Originally, the pair were cats in pursuit of a small bird for their meal in the 1942 Bob Clampett-directed cartoon A Tale of Two Kitties, a cartoon notable for the first appearance of the bird character, who would eventually become Warner Brothers cartoon icon Tweety Bird. The hapless duo fail in every attempt to capture the bird, establishing the pattern that would be used time and again in future Tweety cartoons.

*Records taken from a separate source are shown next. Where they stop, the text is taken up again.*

/-- HAUL_RTO_EXPIRY (R338): a frame's RTO has passed without ACKSEQ passing it. -/
def haulRtoExpiry (k : Nat) (n : Fin 2) (h : Nat) (d : Dev) : Dev :=
  match activeRoute d k with
  | none => d
  | some r =>
    if !((d.hl k).share n).rtx.any (fun f => f.hseq == h) then d
    else
      let d := d.modHl k (fun l => queueRetx n h (l.modShare n (fun s =>
        { s with expiries := s.expiries + 1, backoff := min 64 (2 * s.backoff) })))
      if max 1 (d.get (R.HAUL_LINK_TMR_RMAX k)) ≤ ((d.hl k).share n).expiries then
        updateRoute k r 4 (d.modHl k (fun l => l.modRoute r (fun x => { x with rmaxHit := true })))
      else d

def execHaulRtoExpiry (k : LinkNo) (share : Fin 2) (hseq : Nat) (s : State) : Host.Outcome State Fault Refusal :=
  onDev (Dev.whenApplied (haulRtoExpiry k.val share hseq)) s

/-- RESEQ_GAP_TIMEOUT (R341): the gap at E has lasted RSQTMO. -/
def reseqGapTimeout (k : Nat) (n : Fin 2) (d : Dev) : Dev :=
  match (heldInOrder ((d.hl k).share n)).head? with
  | none => d
  | some x =>
    let m := moveExpect x.1 ((d.hl k).share n)
    showUse k (lcnt k 10 ((readHeld k n ((d.hl k).share n) m.1 d).modHl k (fun l => l.modShare n (fun _ => m.1))) m.2)

def execReseqGapTimeout (k : LinkNo) (share : Fin 2) (s : State) : Host.Outcome State Fault Refusal :=
  onDev (Dev.whenApplied (reseqGapTimeout k.val share)) s

/-! ### Keepalives and ACK frames received (R332, R337, R341, R342) -/

/-- RTT sample of a keepalive (R337). -/
def rttSample (k : Nat) (r : Fin 2) (m : TimeMsg) (t4 : Int) (d : Dev) : Dev :=
  let s := (t4 - m.techo) - (m.ttx - m.trx)
  let x := (d.hl k).route r
  let put (a b : Int) (d : Dev) : Dev := showRtt k (d.modHl k (fun l => l.modRoute r (fun y => { y with srtt := some a, rttvar := b })))
  match x.srtt with
  | none => put s (s / 8) d
  | some a =>
    if (d.get R.HAUL_CFG_STEPTHR : Nat) * usUnit < absI (s - a) then put s (s / 8) (lcnt k 14 d)
    else
      let a' := (7 * a + s) / 8
      put a' ((3 * x.rttvar + absI (a' - s)) / 4) d

/-- OLDESTn and INCARN of a keepalive (R341). -/
def peerOldest (k : Nat) (n : Fin 2) (o : Nat) (fresh : Bool) (d : Dev) : Dev :=
  let s := (d.hl k).share n
  if fresh then
    let skipped := if laterH o s.expect then ahead o s.expect else 0
    showUse k (lcnt k 10 (d.modHl k (fun l => l.modShare n (fun s => { s with held := [], expect := o, nakTo := o, nakd := o }))) skipped)
  else if laterH o s.expect then
    let m := moveExpect o s
    showUse k (lcnt k 10 ((readHeld k n s m.1 d).modHl k (fun l => l.modShare n (fun _ => m.1))) m.2)
  else d
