/-- What tile t reads and writes. -/
def tileReads (j : Job) (t : Nat) : List (Nat × Nat) :=
  let s := tileSpan j t
  match j.op with
  | 1 => spanOf j.addrA j.fmtA (j.m * j.n) (s.1 * j.n) (s.2 * j.n) false ++ spanOf j.addrB j.fmtB (j.k * j.n) 0 (j.k * j.n) false
  | 2 => spanOf j.addrA j.fmtA (j.m * j.k) (s.1 * j.k) (s.2 * j.k) false ++ spanOf j.addrB j.fmtB (j.n * j.k) 0 (j.n * j.k) false ++
      (if j.addrC = 0 then [] else spanOf j.addrC j.fmtO (j.m * j.n) (s.1 * j.n) (s.2 * j.n) false)
  | 3 => spanOf j.addrA j.fmtA j.m s.1 s.2 false ++ spanOf j.addrC j.fmtB j.m s.1 s.2 false ++ spanOf j.addrO j.fmtO j.m s.1 s.2 false
  | 4 => spanOf j.addrA j.fmtA j.m s.1 s.2 false
  | 5 => [(j.addrA, j.m * poolRow j.fmtA j.n)]
  | _ => []

def tileWrites (j : Job) (t : Nat) : List (Nat × Nat) :=
  let s := tileSpan j t
  match j.op with
  | 1 => spanOf j.addrO j.fmtO (j.m * j.k) (s.1 * j.k) (s.2 * j.k) false
  | 2 => spanOf j.addrO j.fmtO (j.m * j.n) (s.1 * j.n) (s.2 * j.n) false
  | 3 => spanOf j.addrC j.fmtB j.m s.1 s.2 false ++ spanOf j.addrO j.fmtO j.m s.1 s.2 false
  | 4 => spanOf j.addrO j.fmtO j.m s.1 s.2 j.pack6
  | 5 => [(j.addrO, j.detail * poolRow j.fmtO j.n)]
  | _ => (j.wrote.filter (fun x => x.1 == t)).map (fun x => x.2)

/-- Compute tile t of a descriptor of a fixed kernel; the die accesses each line of its operands and outputs (R456). -/
def runTile (m : Nat) (j : Job) (t : Nat) (d : Dev) : TileOut :=
  let o := calcTile m j t d
  let d := Dev.each (tileReads j t) (unitAccess (64 * m) 0) o.dev
  { o with dev := Dev.each (tileWrites { j with detail := o.keys } t) (unitAccess (64 * m) 1) d }

/-- Tiles dealt and neither computed nor ended by a fault, in order. -/
def openTiles (j : Job) : List Nat :=
  ((List.range (j.dealt - j.computed)).map (fun i => j.computed + i)).filter (fun t => !j.errs.any (fun x => x.1 == t))

/-- Run the next tile that has been dealt and not computed of the queue's oldest such descriptor of a kernel. An operand line that is
uncorrectable ends the tile with POISON, and the lines it writes carry the tag (R305). -/
def computeTile (m q op : Nat) (d : Dev) : Dev :=
  let w := sluWq m q
  match liveJob w.key (fun j => j.op == op && !(openTiles j).isEmpty) d with
  | none => d
  | some j =>
    let t := (openTiles j).headD 0
    let bad := (tileReads j t).any (fun r => regionPoisoned r d)
    let o := runTile m j t d
    let c := match o.cycles with
      | some c => (c, o.dev)
      | none => let r := o.dev.draw; (r.1.toNat, r.2)
    let j' := { j with computed := t + 1, sat := j.sat + o.sat, cycles := j.cycles + c.1, detail := o.keys,
                       errs := if bad then j.errs ++ [(t, 4)] else j.errs }
    let d := modJob w.key j.id (fun _ => j') c.2
    if bad then Dev.each (tileWrites j' t) poisonRegion d else d

def execLrp (q : SluQ) (s : State) : Host.Outcome State Fault Refusal := onDev (Dev.whenApplied (computeTile q.die.val q.q.val 1)) s
def execLrx (q : SluQ) (s : State) : Host.Outcome State Fault Refusal := onDev (Dev.whenApplied (computeTile q.die.val q.q.val 2)) s
def execOuter (q : SluQ) (s : State) : Host.Outcome State Fault Refusal := onDev (Dev.whenApplied (computeTile q.die.val q.q.val 3)) s
def execReq (q : SluQ) (s : State) : Host.Outcome State Fault Refusal := onDev (Dev.whenApplied (computeTile q.die.val q.q.val 4)) s
def execPool (q : SluQ) (s : State) : Host.Outcome State Fault Refusal := onDev (Dev.whenApplied (computeTile q.die.val q.q.val 5)) s

/-- LOADABLE_KERNEL (R311, R313): the next tile of a loadable kernel makes its writes, each checked against the windows when it is made.
An access outside them (a write, or a read where `outside`) stops the tile with BADADDR. -/
def loadableTile (m q cycles : Nat) (outside : Bool) (writes : List (Nat × List Byte)) (d : Dev) : Dev :=
  let w := sluWq m q
  match liveJob w.key (fun j => decide (0x40 ≤ j.op) && !(openTiles j).isEmpty) d with
  | none => d
  | some j =>
    let t := (openTiles j).headD 0
    let ok := writes.takeWhile (fun x => opWindow w true x.1 x.2.length d)
    let d := Dev.each ok (fun x d => unitAccess (64 * m) 1 (x.1, x.2.length) (d.writeMem (spOf x.1) (adrOf x.1) x.2)) d
    let stop := outside || decide (ok.length < writes.length)
    modJob w.key j.id (fun j => { j with computed := t + 1, cycles := j.cycles + cycles, detail := if stop then 4 else j.detail,
                                         errs := if stop then j.errs ++ [(t, 3)] else j.errs,
                                         wrote := j.wrote ++ ok.map (fun x => (t, x.1, x.2.length)) }) d

def execLoadableKernel (q : SluQ) (cycles : Nat) (outside : Bool) (writes : List (Nat × List Byte)) (s : State) :
    Host.Outcome State Fault Refusal := onDev (Dev.whenApplied (loadableTile q.die.val q.q.val cycles outside writes)) s

/-! ### The end of a tile and of a descriptor -/

/-- The first error status in tile order. -/
def firstErr (j : Job) : Option Nat :=
  let low := (j.errs.map (·.1)).foldl min j.tiles
  (j.errs.find? (fun x => x.1 == low)).map (·.2)

/-- The last tile has ended: the descriptor completes, with the event of its STATUS (R305). -/
def endIfLast (m : Nat) (w : Wq) (id : Nat) (d : Dev) : Dev :=
  match jobOf w.key id d with
  | none => d
  | some j =>
    if j.ended < j.tiles then d
    else
      let st := (firstErr j).getD 0
      let d := finishJob w (sluCnt m) id st d
      if st = 3 then raiseCE w.block 2 w.q d else if st = 4 then raiseDE w.block 3 w.q d j.didx else d

/-- One tile of engine (m, e) ends, with a new error or without. -/
def endTile (m e : Nat) (err : Option Nat) (d : Dev) : Dev :=
  match SMap.get? d.eng.running (128 * m + e) with
  | none => d
  | some (key, id, t) =>
    let d := { d with eng := { d.eng with running := SMap.del d.eng.running (128 * m + e) } }
    let d := modJob key id (fun j =>
      let errs := match err with | some x => j.errs ++ [(t, x)] | none => j.errs
      { j with ended := j.ended + 1, errs := errs, good := if errs.any (fun x => x.1 == t) then j.good else j.good + 1 }) d
    endIfLast m (sluWq m (key % 64)) id d

/-- TILE_COMPLETE: a computed tile ends. `poison`: an uncorrectable line was met, in local memory or on a read. -/
def tileComplete (m e : Nat) (poison : Bool) (d : Dev) : Dev :=
  match SMap.get? d.eng.running (128 * m + e) with
  | none => d
  | some (key, id, t) =>
    match jobOf key id d with
    | none => d
    | some j =>
      if j.computed ≤ t then d
      else endTile m e (if poison then some 4 else none) (if poison then Dev.each (tileWrites j t) poisonRegion d else d)

def execTileComplete (die : Fin 2) (engine : Fin 128) (poison : Bool) (s : State) : Host.Outcome State Fault Refusal :=
  onDev (Dev.whenApplied (tileComplete die.val engine.val poison)) s

/-- DETAIL of the record (R304). -/
def sluDetail (j : Job) (st : Nat) : Nat :=
  match st with
  | 0 => if j.op = 5 then j.detail else 0
  | 2 => j.detail
  | 3 => j.detail
  | 1 => 0
  | _ => j.good

/-- The completion record of R304. -/
def sluRecord (j : Job) (st : Nat) (_ : Dev) : List Byte :=
  leBytes 4 j.tag ++ leBytes 2 j.didx ++ leBytes 1 st ++ leBytes 1 j.op ++ leBytes 4 (sluDetail j st) ++
  leBytes 4 (min 0xFFFFFFFF j.sat) ++ leBytes 4 (min 0xFFFFFFFF (j.cycles / 256)) ++ zeros 4 ++ leBytes 8 j.turn

def execSluCompletion (q : SluQ) (s : State) : Host.Outcome State Fault Refusal :=
  onDev (Dev.whenApplied (complete (sluWq q.die.val q.q.val) sluRecord)) s

/-- A live descriptor stops: every tile that was dealt and not computed may have written some of its lines (R306). -/
def stopJob (m : Nat) (j : Job) (d : Dev) : Dev :=
  Dev.each (openTiles j) (fun t d =>
    mixLines (runTile m j t d).dev (tileWrites j t) d) d

/-- SLU_WATCHDOG_TIMEOUT (R307): the oldest descriptor whose charge has reached TURNS stops. -/
def sluWatchdog (m q : Nat) (d : Dev) : Dev :=
  let w := sluWq m q
  match timedOut w d with
  | [] => d
  | j :: _ => finishJob w (sluCnt m) j.id 5 (raiseCE w.block 4 q (stopJob m j d) j.didx)

def execSluWatchdogTimeout (q : SluQ) (s : State) : Host.Outcome State Fault Refusal :=
  onDev (Dev.whenApplied (sluWatchdog q.die.val q.q.val)) s

def execSluQueueFlush (q : SluQ) (w : CsrW) (s : State) : Host.Outcome State Fault Refusal :=
  onDev (Dev.whenRunning (fun d => onUnit (d.computeFitted q.die.val) (R.SLU_WQ_CTL q.die.val q.q.val) w
    (flushWrite (sluWq q.die.val q.q.val) RF.SLU_WQ_CTL (R.SLU_WQ_CTL q.die.val q.q.val) w) d)) s

def execSluFlushApply (q : SluQ) (s : State) : Host.Outcome State Fault Refusal :=
  onDev (Dev.whenApplied (flushApply (sluWq q.die.val q.q.val) (sluCnt q.die.val) (stopJob q.die.val))) s

/-! ### Engine spares (R488) -/

/-- Field of TEST_SLU_MAP for logical engine e of die m. -/
def sluMapFld (m e : Nat) : Fld := ⟨R.TEST_SLU_MAP m (e / 4), 8 * (e % 4), 8⟩

/-- Physical engines of a die that are neither mapped nor failed. -/
def spareEngines (m : Nat) (d : Dev) : List Nat :=
  (List.range 136).filter (fun p => !((List.range 128).any (fun e => d.get (sluMapFld m e) == p)) && !d.ras.failed.contains (6, 136 * m + p))

/-- Unit of a TEST event: kind and number (R527). -/
def testUnit (kind n : Nat) : Nat := kind * 2 ^ 28 + n

/-- A logical engine loses its physical one: a spare takes its number, any of those left, or it leaves service. -/
def replaceEngine (m e : Nat) (failed : Bool) (d : Dev) : Dev :=
  let p := d.get (sluMapFld m e)
  let sp := spareEngines m d
  let d := if failed then { d with ras := { d.ras with failed := d.ras.failed ++ [(6, 136 * m + p)] } } else d
  let d := match sp with
    | [] => (raiseFatal blkTest 5 (testUnit 6 (136 * m + p)) ({ d with eng := { d.eng with
        outOfService := d.eng.outOfService ++ [128 * m + e] } }.set (sluMapFld m e) 0xFF)).drop (R.SLU_STAT_INSVC m)
    | _ =>
      let r := d.draw
      raiseCE blkTest 4 (testUnit 6 (136 * m + p)) (r.2.set (sluMapFld m e) (sp.getD (r.1.toNat % sp.length) 0))
  d.set (R.SLU_STAT_SPARES m) (spareEngines m d).length

/-- SLU_ENGINE_FAULT (R305, R488). -/
def sluEngineFault (m e : Nat) (d : Dev) : Dev :=
  match SMap.get? d.eng.running (128 * m + e) with
  | none => d
  | some (key, id, t) =>
    let d := match jobOf key id d with
      | some j => if j.computed ≤ t then mixLines (runTile m j t d).dev (tileWrites j t) d else d
      | none => d
    endTile m e (some 8) (replaceEngine m e true (raiseDE (blkSlu m) 5 e d))

def execSluEngineFault (die : Fin 2) (engine : Fin 128) (s : State) : Host.Outcome State Fault Refusal :=
  onDev (Dev.whenApplied (sluEngineFault die.val engine.val)) s

end Sys2Proof.Machine
end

Three years later, Babbit and Catstello reappeared in the similarly named Tale of Two Mice, directed by Frank Tashlin. Though their characterizations were the same, the two were now mice, living in a hole in the wall of a typical cartoon kitchen. Their goal in this cartoon was the cheese in the kitchen's refrigerator, the only obstacle being the resident housecat. Babbit attempts to coerce Catstello (often by beating him up) into going after the cheese solo, using various methods to get it (which involved Catstello getting hurt). However, in the end, it is Swiss cheese, which Babbit can't stand. Angrily, Catstello beats him up and begins force-feeding the cheese, uttering one of his archetype Lou Costello's famous lines: "Oh — I'm a baaaaad boy!" (At one point in A Tale of Two Kitties, he similarly remarks, "I'm a baaaaad pussycat!")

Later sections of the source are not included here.